_Task requirements_
Beginning at the top of the data below, write out every line exactly until you reach the line with "s'.seamWanted q = false", and include that line.
• • • • •
/-- R376, R377: the codes of link control: SLEEP is answered, SLEEP_ACK agrees the shallower target, STAY and WAKE
keep the link ACTIVE, and with both directions drained the link sleeps and its domain is in its low state; the link
then leaves the bolt (log 98). Data or a vote at an abort point sends WAKE. -/
def Obligations.SleepNegotiationCompletes : Prop :=
  ∀ (q : SeamId) (f : Flit) (s s' : State),
    (s.takeControl q f 1 = some (true, s') → s'.seams[q].link = .up →
      exec (.sleep q f) s = .next (s'.answerSleep q (uAt f 0xD 1)).settle) ∧
    (∀ t, s.takeControl q f 2 = some (true, s') → s'.seams[q].link = .up → s'.seams[q].sleep = .requested t →
      s'.seamWanted q = false → exec (.sleepAck q f) s = .next
        ((s'.updSeam q fun p => { p with sleep := .agreed (min t (max (uAt f 0xD 1) 1)) }).updDom (domSeam q.val)
          fun d => { d with st := .entering (min t (max (uAt f 0xD 1) 1) == 1) false }).settle) ∧
    (s.takeControl q f 3 = some (true, s') → s'.seams[q].link = .up → exec (.stay q f) s = .next
      ((s'.updSeam q fun p => { p with sleep := .none, stayed := true }).updDom (domSeam q.val)
        fun d => { d with st := .on }).settle) ∧
    (s.takeControl q f 4 = some (true, s') → s'.seams[q].link = .up → exec (.wake q f) s = .next
      ((s'.updSeam q fun p => { p with sleep := .none }).updDom (domSeam q.val)
        fun d => { d with st := .on, unvoted := s'.time.wall }).settle) ∧
    (∀ t, s.seams[q].link = .up → s.seams[q].sleep = .agreed t → s.seams[q].drained = true →
      s.seamWanted q = false → ∃ w, exec (.electricalIdleEntry q) s = .next w ∧
        w.seams[q].link = (if t = 1 then .standby else .off) ∧ w.bolt.links[q].inBolt = false ∧
        ((s.power.domains.any fun d => d.id == domSeam q.val) = true →
          w.dom (domSeam q.val) = if t = 1 then .retention else .off)) ∧
    (∀ t, s.seams[q].link = .up → s.seams[q].sleep = .agreed t → s.seams[q].drained = true →
      s.seamWanted q = true → exec (.electricalIdleEntry q) s = .next (s.abortSleep q))

/-! ### The bolt -/

/-- R384, R385, R405: a HELLO: the own address collides and leaves the bolt with reason 5, another failed check
excludes the link with its reason, and one that passes puts the link in the bolt. -/
def Obligations.HellosAdmitOrExclude : Prop :=
  ∀ (q : SeamId) (m : Message) (s s' : State), s.takeMessage q vcTick 0x01 = some (m, s') →
    (BitVec.ofNat 16 (uAt m.payload 0 2) = s'.address → ∃ t, exec (.hello q) s = .next t ∧
      t.bolt.links[q].inBolt = false ∧ t.bolt.mode = 3 ∧ t.bolt.reason = 5) ∧
    (∀ r, s'.helloCheck q m.payload = (false, r) → r ≠ 0 →
      exec (.hello q) s = .next (s'.excludeLink q r m.payload).settle ∧
      (s'.excludeLink q r m.payload).bolt.links[q].inBolt = false) ∧
    (s'.helloCheck q m.payload = (false, 0) →
      let l := s'.bolt.links[q]
      let v := s'.updLink q fun l => { l with inBolt := true, excluded := 0 }
      let w := if l.inBolt then v
        else if l.everIn then v.linkReturns q else v.updSeam q fun p => { p with failed := false }
      exec (.hello q) s = .next
        (if bitAt (uAt m.payload 0x1D 1) 0 && (portSide q).isSome then w.anchorLink q m.payload else w).settle)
• • • • •
_Completed exercise_
/-- R376, R377: the codes of link control: SLEEP is answered, SLEEP_ACK agrees the shallower target, STAY and WAKE
keep the link ACTIVE, and with both directions drained the link sleeps and its domain is in its low state; the link
then leaves the bolt (log 98). Data or a vote at an abort point sends WAKE. -/
def Obligations.SleepNegotiationCompletes : Prop :=
  ∀ (q : SeamId) (f : Flit) (s s' : State),
    (s.takeControl q f 1 = some (true, s') → s'.seams[q].link = .up →
      exec (.sleep q f) s = .next (s'.answerSleep q (uAt f 0xD 1)).settle) ∧
    (∀ t, s.takeControl q f 2 = some (true, s') → s'.seams[q].link = .up → s'.seams[q].sleep = .requested t →
      s'.seamWanted q = false → exec (.sleepAck q f) s = .next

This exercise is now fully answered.